# I bought a box, about the size of a shotgun shell box of 22s



## FarmboyBill (Aug 19, 2005)

They were loose. Had never seen them sold that way before. Loaded my rifle with them, and 6 IN A ROW would not shoot. Ive had the box for around 10yrs now so I dont remember where I got it from. I reloaded the rifle. If any of these 16 dont fire ill give the box away to any of the family who wants it.


----------



## JJ Grandits (Nov 10, 2002)

What were they?
I generally buy Winchester .22's that way and never have a problem.
Now if they were Remington thunderbolt it's understandable.
Worst .22 round out there.


----------



## FarmboyBill (Aug 19, 2005)

Im not sure, so I should take it back what I said about getting them from a box of loose shells. The box is Winchester 555, but I have 2 other plastic boxes with the shells fitted into them, and Im not sure NOW which I got them from


----------



## GREENCOUNTYPETE (Jul 25, 2006)

*in 22lr storage is everything *

I had 2 cases of ammo fired one and 1/2 cases in the first year and had maybe 1-2 duds in 325 rounds in each box less than 1% most of those if rotated 90 degrees would fire on second try. the remaining 1/2 case spend the next calendar year in a wood storage box in the back of my old van. 

the second year that ammo has around 10% failure to fire in multiple guns that all worked just fine with that ammo the year before and worked with other ammo.

so frustrating when nearly every magazine had a dud.

22lr cases are not crimped tight to the bullet because the case grabs the rebated base.

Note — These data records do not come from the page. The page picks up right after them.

-- ==== Sys2Proof/Decode.lean ====
section
/-! DEFINITION. Decoding of the 96-bit instruction word (R18-R38), total on any bits and rejecting by name, and after
it the encoder, written from the same tables. -/

namespace Sys2Proof

/-- The fields of a word (R19). -/
structure Fields where
  op : BitVec 8
  var : BitVec 4
  grd : BitVec 5
  sch : BitVec 8
  d : BitVec 19
  a : BitVec 18
  b : BitVec 18
  x : BitVec 16
  deriving DecidableEq, Repr

/-- R19, with bits [31:0] in word 0 (R18). -/
def Fields.ofWord (w : BitVec 96) : Fields :=
  { op := w.extractLsb' 88 8, var := w.extractLsb' 84 4, grd := w.extractLsb' 79 5, sch := w.extractLsb' 71 8,
    d := w.extractLsb' 52 19, a := w.extractLsb' 34 18, b := w.extractLsb' 16 18, x := w.extractLsb' 0 16 }

def Fields.toWord (f : Fields) : BitVec 96 := f.op ++ f.var ++ f.grd ++ f.sch ++ f.d ++ f.a ++ f.b ++ f.x

/-- Why a word does not decode (R38): every reason but outsideDcc is the illegal-instruction trap. -/
inductive DecodeErr where
  /-- Step 1: OP is not assigned. -/
  | unassignedOpcode
  /-- Step 2: OP 0xE0-0xE7 outside a domain control core; the illegal-context trap. -/
  | outsideDcc
  /-- Step 3: an opcode a domain control core does not execute (R276). -/
  | notOnDcc
  /-- Step 4: a reserved VAR value. -/
  | reservedVariant
  /-- Step 4: a nonzero must-be-zero bit. -/
  | mustBeZero
  /-- Step 4: a reserved file, or an immediate where the form has none. -/
  | badFile
  /-- Step 4: any other field the opcode does not accept. -/
  | illFormed
  deriving DecidableEq, Repr

/-! Field codes. -/

def bit (b : Bool) : BitVec 1 := BitVec.ofBool b

def DFile.ofBits (b : BitVec 2) : DFile :=
  match b.toNat with
  | 0 => .vec
  | 1 => .scal
  | 2 => .pred
  | _ => .spec
def DFile.bits (f : DFile) : BitVec 2 :=
  match f with
  | .vec => 0
  | .scal => 1
  | .pred => 2
  | .spec => 3
def Clamp.ofBits (b : BitVec 2) : Clamp :=
  match b.toNat with
  | 0 => .none
  | 1 => .unit
  | 2 => .sym
  | _ => .sat
def Clamp.bits (c : Clamp) : BitVec 2 :=
  match c with
  | .none => 0
  | .unit => 1
  | .sym => 2
  | .sat => 3
def Sub.ofBits (b : BitVec 2) : Sub :=
  match b.toNat with
  | 0 => .whole
  | 1 => .lo
  | 2 => .hi
  | _ => .lob
def Sub.bits (s : Sub) : BitVec 2 :=
  match s with
  | .whole => 0
  | .lo => 1
  | .hi => 2
  | .lob => 3
def SFile.bits (f : SFile) : BitVec 2 :=
  match f with
  | .vec => 0
  | .scal => 1
  | .spec => 2
def PermCls.ofBits (b : BitVec 2) : PermCls :=
  match b.toNat with
  | 0 => .none
  | 1 => .rot
  | 2 => .bfly
  | _ => .bcast
def PermCls.bits (c : PermCls) : BitVec 2 :=
  match c with
  | .none => 0
  | .rot => 1
  | .bfly => 2
  | .bcast => 3
def Rm.ofBits (b : BitVec 2) : Rm :=
  match b.toNat with
  | 0 => .rne
  | 1 => .rz
  | 2 => .rd
  | _ => .ru
def Rm.bits (r : Rm) : BitVec 2 :=
  match r with
  | .rne => 0
  | .rz => 1
  | .rd => 2
  | .ru => 3
def Scope.ofBits (b : BitVec 2) : Scope :=
  match b.toNat with
  | 0 => .team
  | 1 => .dom
  | 2 => .wafer
  | _ => .sys
def Scope.bits (s : Scope) : BitVec 2 :=
  match s with
  | .team => 0
  | .dom => 1
  | .wafer => 2
  | .sys => 3
def Ord.ofBits (b : BitVec 2) : Ord :=
  match b.toNat with
  | 0 => .plain
  | 1 => .acq
  | 2 => .rel
  | _ => .ar
def Ord.bits (o : Ord) : BitVec 2 :=
  match o with
  | .plain => 0
  | .acq => 1
  | .rel => 2
  | .ar => 3
def Cpol.ofBits (b : BitVec 2) : Cpol :=
  match b.toNat with
  | 0 => .normal
  | 1 => .evict
  | 2 => .keep
  | _ => .bypass
def Cpol.bits (c : Cpol) : BitVec 2 :=
  match c with
  | .normal => 0
  | .evict => 1
  | .keep => 2
  | .bypass => 3

/-- R21: N in bit 4, K in bit 3, IDX in [2:0]. -/
def decGuard (g : BitVec 5) : Guard := ⟨g.getLsbD 4, g.getLsbD 3, g.extractLsb' 0 3⟩
def encGuard (g : Guard) : BitVec 5 := bit g.neg ++ bit g.stage ++ g.idx
/-- R22. -/
def decSched (s : BitVec 8) : Sched :=
  ⟨s.getLsbD 7, s.getLsbD 6, s.getLsbD 5, s.getLsbD 4, s.getLsbD 3, s.extractLsb' 0 3⟩
def encSched (s : Sched) : BitVec 8 := bit s.sw ++ bit s.stop ++ bit s.rua ++ bit s.rub ++ bit s.ruc ++ s.pf
def decHdr (f : Fields) : Hdr := ⟨decGuard f.grd, decSched f.sch⟩

/-- R24. -/
def decDst (d : BitVec 19) : Except DecodeErr Dst :=
  if d.extractLsb' 0 2 = 0 then
    .ok ⟨.ofBits (d.extractLsb' 17 2), d.extractLsb' 7 10, .ofBits (d.extractLsb' 5 2), d.extractLsb' 2 3⟩
  else .error .mustBeZero
def encDst (d : Dst) : BitVec 19 := d.file.bits ++ d.reg ++ d.clmp.bits ++ d.scl ++ (0 : BitVec 2)

/-- R27: the fourth file is reserved in A; in B the caller has taken it as the immediate marker. -/
def decSrc (s : BitVec 18) : Except DecodeErr Src :=
  let mk (file : SFile) : Except DecodeErr Src :=
    if s.getLsbD 0 then .error .mustBeZero
    else .ok ⟨file, s.extractLsb' 6 10, s.getLsbD 5, s.getLsbD 4, .ofBits (s.extractLsb' 2 2), s.getLsbD 1⟩
  match (s.extractLsb' 16 2).toNat with
  | 0 => mk .vec
  | 1 => mk .scal
  | 2 => mk .spec
  | _ => .error .badFile
def encSrc (s : Src) : BitVec 18 :=
  s.file.bits ++ s.reg ++ bit s.neg ++ bit s.abs ++ s.sub.bits ++ bit s.kill ++ (0 : BitVec 1)

/-- R31. -/
def decCSrc (x : BitVec 16) : CSrc :=
  ⟨x.getLsbD 15, x.extractLsb' 5 10, x.getLsbD 4, x.getLsbD 3, .ofBits (x.extractLsb' 1 2), x.getLsbD 0⟩
def encCSrc (c : CSrc) : BitVec 16 :=
  bit c.scal ++ c.reg ++ bit c.neg ++ bit c.abs ++ c.sub.bits ++ bit c.kill

/-- R33: PERM is X[15:4] of form N. -/
def decPerm (x : BitVec 16) : Perm := ⟨.ofBits (x.extractLsb' 14 2), x.extractLsb' 11 3, x.extractLsb' 6 5⟩

/-- B.FILE = 11 (R27). -/
def bImm (b : BitVec 18) : Bool := b.getLsbD 17 && b.getLsbD 16

/-- R29-R33. -/
def decX (three : Bool) (b : BitVec 18) (x : BitVec 16) : Except DecodeErr AluX :=
  if bImm b then
    if three then .error .badFile else .ok (.i (b.extractLsb' 0 16 ++ x))
  else
    match decSrc b with
    | .error e => .error e
    | .ok s =>
      if three then .ok (.c s (decCSrc x))
      else if x.extractLsb' 2 4 = 0 then .ok (.n s (decPerm x) (.ofBits (x.extractLsb' 0 2)))
      else .error .mustBeZero
def encXb (x : AluX) : BitVec 18 :=
  match x with
  | .n b _ _ => encSrc b
  | .i imm => (3 : BitVec 2) ++ imm.extractLsb' 16 16
  | .c b _ => encSrc b
def encXx (x : AluX) : BitVec 16 :=
  match x with
  | .n _ p rm => p.cls.bits ++ p.seg ++ p.dist ++ (0 : BitVec 4) ++ rm.bits
  | .i imm => imm.extractLsb' 0 16
  | .c _ c => encCSrc c

def decAlu (three : Bool) (f : Fields) : Except DecodeErr Alu :=
  match decDst f.d, decSrc f.a, decX three f.b f.x with
  | .ok d, .ok a, .ok x => .ok ⟨decHdr f, d, a, x⟩
  | .error e, _, _ => .error e
  | _, .error e, _ => .error e
  | _, _, .error e => .error e
def encAlu (op : BitVec 8) (var : BitVec 4) (o : Alu) : Fields :=
  ⟨op, var, encGuard o.hdr.guard, encSched o.hdr.sch, encDst o.d, encSrc o.a, encXb o.x, encXx o.x⟩

/-- R36: a register, or a short immediate of 16 bits. -/
def decB (b : BitVec 18) : Except DecodeErr BOp :=
  if bImm b then .ok (.imm (b.extractLsb' 0 16))
  else
    match decSrc b with
    | .ok s => .ok (.src s)
    | .error e => .error e
def encB (b : BOp) : BitVec 18 :=
  match b with
  | .src s => encSrc s
  | .imm v => (3 : BitVec 2) ++ v

/-! Qualifier layouts (R34). -/

def decMemQ (x : BitVec 16) : Except DecodeErr MemQ :=
  .ok ⟨.ofBits (x.extractLsb' 14 2), .ofBits (x.extractLsb' 12 2), x.getLsbD 11, x.getLsbD 10, x.getLsbD 9,
    .ofBits (x.extractLsb' 7 2), x.extractLsb' 0 7⟩
def encMemQ (q : MemQ) : BitVec 16 :=
  q.scope.bits ++ q.ord.bits ++ bit q.str ++ bit q.sc ++ bit q.poll ++ q.cpol.bits ++ q.disp
def decCopyQ (x : BitVec 16) : Except DecodeErr CopyQ :=
  if x.extractLsb' 0 9 = 0 then
    .ok ⟨x.extractLsb' 14 2, .ofBits (x.extractLsb' 12 2), x.getLsbD 11, .ofBits (x.extractLsb' 9 2)⟩
  else .error .mustBeZero
def encCopyQ (q : CopyQ) : BitVec 16 := q.cc ++ q.scope.bits ++ bit q.desc ++ q.cpol.bits ++ (0 : BitVec 9)
def decMatQ (x : BitVec 16) : Except DecodeErr MatQ :=
  if x.extractLsb' 0 7 = 0 then .ok ⟨x.extractLsb' 12 4, x.extractLsb' 8 4, x.getLsbD 7⟩ else .error .mustBeZero
def encMatQ (q : MatQ) : BitVec 16 := q.acc ++ q.cmask ++ bit q.bsrc ++ (0 : BitVec 7)
def decBankQ (x : BitVec 16) : Except DecodeErr BankQ :=
  if x.extractLsb' 0 12 = 0 then .ok ⟨.ofBits (x.extractLsb' 14 2), .ofBits (x.extractLsb' 12 2)⟩
  else .error .mustBeZero
def encBankQ (q : BankQ) : BitVec 16 := q.scope.bits ++ q.ord.bits ++ (0 : BitVec 12)
def decSyncQ (x : BitVec 16) : Except DecodeErr SyncQ :=
  if x.extractLsb' 0 4 = 0 then
    .ok ⟨.ofBits (x.extractLsb' 14 2), .ofBits (x.extractLsb' 12 2), x.extractLsb' 8 4, x.extractLsb' 4 4⟩
  else .error .mustBeZero
def encSyncQ (q : SyncQ) : BitVec 16 := q.scope.bits ++ q.ord.bits ++ q.frm ++ q.dest ++ (0 : BitVec 4)
def decCtlQ (x : BitVec 16) : Except DecodeErr (BitVec 16) := .ok x

def decGen {Q : Type} (q : BitVec 16 → Except DecodeErr Q) (f : Fields) : Except DecodeErr (Gen Q) :=
  match decDst f.d, decSrc f.a, decB f.b, q f.x with
  | .ok d, .ok a, .ok b, .ok x => .ok ⟨decHdr f, d, a, b, x⟩
  | .error e, _, _, _ => .error e
  | _, .error e, _, _ => .error e
  | _, _, .error e, _ => .error e
  | _, _, _, .error e => .error e
def encGen {Q : Type} (q : Q → BitVec 16) (op : BitVec 8) (var : BitVec 4) (o : Gen Q) : Fields :=
  ⟨op, var, encGuard o.hdr.guard, encSched o.hdr.sch, encDst o.d, encSrc o.a, encB o.b, q o.q⟩
def encCtl (op : BitVec 8) (var : BitVec 4) (o : Ctl) : Fields := encGen (fun x => x) op var o

/-! VAR tables. -/

def tOnly : List (Nat × Only) := [(0, .only)]
def tIntTy4 : List (Nat × IntTy4) := [(0, .s32), (1, .u32), (2, .s64), (3, .u64)]
def tIntTy : List (Nat × IntTy) := [(0, .s32), (1, .u32)]
def tMadTy : List (Nat × MadTy) := [(0, .s32), (1, .u32), (2, .wideS), (3, .wideU)]
def tShiftV : List (Nat × ShiftV) := [(0, .asGiven), (1, .wrap)]
def tExtV : List (Nat × ExtV) := [(0, .u32), (1, .s32)]
def tICond : List (Nat × ICond) :=
  [(0, .eq), (1, .ne), (2, .ltS), (3, .leS), (4, .gtS), (5, .geS), (6, .ltU), (7, .leU), (8, .gtU), (9, .geU)]
def tMovTy : List (Nat × MovTy) := [(0, .b32), (1, .b64)]
def tMovlsV : List (Nat × MovlsV) := [(0, .get), (1, .first), (2, .put)]
def tDp4V : List (Nat × Dp4V) := [(0, .s8s8), (1, .u8u8), (2, .s8u8), (3, .u8s8)]
def tFTy : List (Nat × FTy) := [(0, .f32), (1, .f16x2), (2, .bf16x2)]
def tFCond : List (Nat × FCond) :=
  [(0, .eq), (1, .ne), (2, .lt), (3, .le), (4, .gt), (5, .ge), (6, .num), (7, .nan)]
def tDotTy : List (Nat × DotTy) := [(0, .f16), (1, .bf16)]
def tCvtV : List (Nat × CvtV) :=
  [(0, .f32s32), (1, .f32u32), (2, .s32f32), (3, .u32f32), (4, .f32f16), (5, .f32bf16), (6, .f16x2), (7, .bf16x2),
   (8, .f8e4x2), (9, .f8e5x2), (10, .f32f8e4), (11, .f32f8e5), (12, .s8f32), (13, .i4f32), (14, .f32s8), (15, .f32i4)]
def tPackTy : List (Nat × PackTy) := [(0, .q4x), (1, .i4)]
def tShflV : List (Nat × ShflV) := [(0, .idx), (1, .up), (2, .down), (3, .xor)]
def tVoteV : List (Nat × VoteV) := [(0, .any), (1, .all), (2, .uni), (3, .ballot)]
def tRedOp : List (Nat × RedOp) :=
  [(0, .iadd), (1, .iminS), (2, .imaxS), (3, .iminU), (4, .imaxU), (5, .and), (6, .or), (7, .xor), (8, .fadd),
   (9, .fmin), (10, .fmax)]
def tScanV : List (Nat × ScanV) :=
  [(0, .iadd), (1, .iaddEx), (2, .fadd), (3, .faddEx), (4, .imaxS), (5, .iminS), (6, .imaxU), (7, .iminU), (8, .and),
   (9, .or), (10, .xor), (11, .fmax), (12, .fmin)]
def tRngTy : List (Nat × RngTy) := [(0, .u32), (1, .f32)]
def tP2vV : List (Nat × P2vV) := [(0, .pack), (1, .one)]
def tV2pV : List (Nat × V2pV) := [(0, .unpack), (1, .one)]
def tExmOp : List (Nat × ExmOp) := [(0, .set), (1, .or), (2, .andn), (3, .and)]
def tLdSz : List (Nat × LdSz) := [(0, .u8), (1, .s8), (2, .u16), (3, .s16), (4, .b32), (5, .b64), (6, .b128)]
def tStSz : List (Nat × StSz) := [(0, .b8), (2, .b16), (4, .b32), (5, .b64), (6, .b128)]
def tPrefV : List (Nat × PrefV) := [(0, .l1), (1, .l2)]
def tCctlV : List (Nat × CctlV) := [(0, .wb), (1, .inv), (2, .wball), (3, .invall), (4, .ipath)]
def tAtomOp : List (Nat × AtomOp) :=
  [(0, .addU32), (1, .minS32), (2, .maxS32), (3, .minU32), (4, .maxU32), (5, .and), (6, .or), (7, .xor), (8, .exch),
   (9, .fadd), (10, .fmin), (11, .fmax), (12, .addU64), (13, .exchB64)]
def tCasTy : List (Nat × CasTy) := [(0, .b32), (1, .b64)]
def tMatMode : List (Nat × MatMode) := [(0, .f32), (1, .f16), (2, .f8), (3, .q4f8)]
def tSparseS : List (Nat × SparseS) := [(0, .s8), (1, .s16), (2, .s32), (3, .s48)]
def tMrdFmt : List (Nat × MrdFmt) := [(0, .f32), (1, .bf16), (2, .f16), (3, .f8e4), (4, .f8e5)]
def tMaccV : List (Nat × MaccV) := [(1, .ld), (2, .ldadd)]
def tBupdOp : List (Nat × BupdOp) :=
  [(0, .iadd), (1, .fadd), (2, .fmin), (3, .fmax), (4, .ffma), (5, .mov), (6, .and), (7, .or)]
def tBredOp : List (Nat × BredOp) := [(0, .iadd), (1, .fadd), (2, .fmax), (3, .fmin), (4, .imaxS), (5, .iminS)]

/-- The variant of a VAR value. -/
def ofCode {V : Type} (t : List (Nat × V)) (c : Nat) : Except DecodeErr V :=
  match t.find? (fun p => p.1 == c) with
  | some p => .ok p.2
  | none => .error .reservedVariant

/-- The VAR value of a variant of the table. -/
def codeOf {V : Type} [DecidableEq V] (t : List (Nat × V)) (v : V) : BitVec 4 :=
  match t.find? (fun p => p.2 == v) with
  | some p => BitVec.ofNat 4 p.1
  | none => 0

def SparseV.bits (v : SparseV) : BitVec 4 :=
  (codeOf tSparseS v.s).extractLsb' 0 2 ++ (codeOf tMatMode v.mode).extractLsb' 0 2
def MrdV.bits (v : MrdV) : BitVec 4 := bit v.desc ++ (codeOf tMrdFmt v.fmt).extractLsb' 0 3
def BupdV.bits (v : BupdV) : BitVec 4 := bit v.vec ++ (codeOf tBupdOp v.op).extractLsb' 0 3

keep 22lr ammo in a climate controlled house or building , vacuum seal it , or pack it in sealed with gasket ammo cans when not humid or add descant packs.


----------



## JJ Grandits (Nov 10, 2002)

Interesting.
I have .22 ammo that is years old (like less than a dollar a box old) that have worked perfectly.


----------



## CKelly78z (Jul 16, 2017)

I have never had a squib, or misfire/failure using Remington rounds, I have had problems with other brands.


----------



## crehberg (Mar 16, 2008)

CKelly78z said:


> I have never had a squib, or misfire/failure using Remington rounds, I have had problems with other brands.


Now see that's funny because Remington is the brand I usually have problems with! In fact, I gave the last brick of Remingtons I had to a cousin just because I was tired of duds.


----------



## GREENCOUNTYPETE (Jul 25, 2006)

JJ Grandits said:


> Interesting.
> I have .22 ammo that is years old (like less than a dollar a box old) that have worked perfectly.


you probably store it in a climate controlled house heated ion the winter , cooled in the summer if it is overly hot and humid.

I have 20 year old 22lr also that is like new ,but it got stored in the house not a van in the drive way.


----------



## JJ Grandits (Nov 10, 2002)

Very true.
I have at times had a couple of duds but they are extremely rare.
Happens right up there with lightning strikes and winning lottery tickets .


----------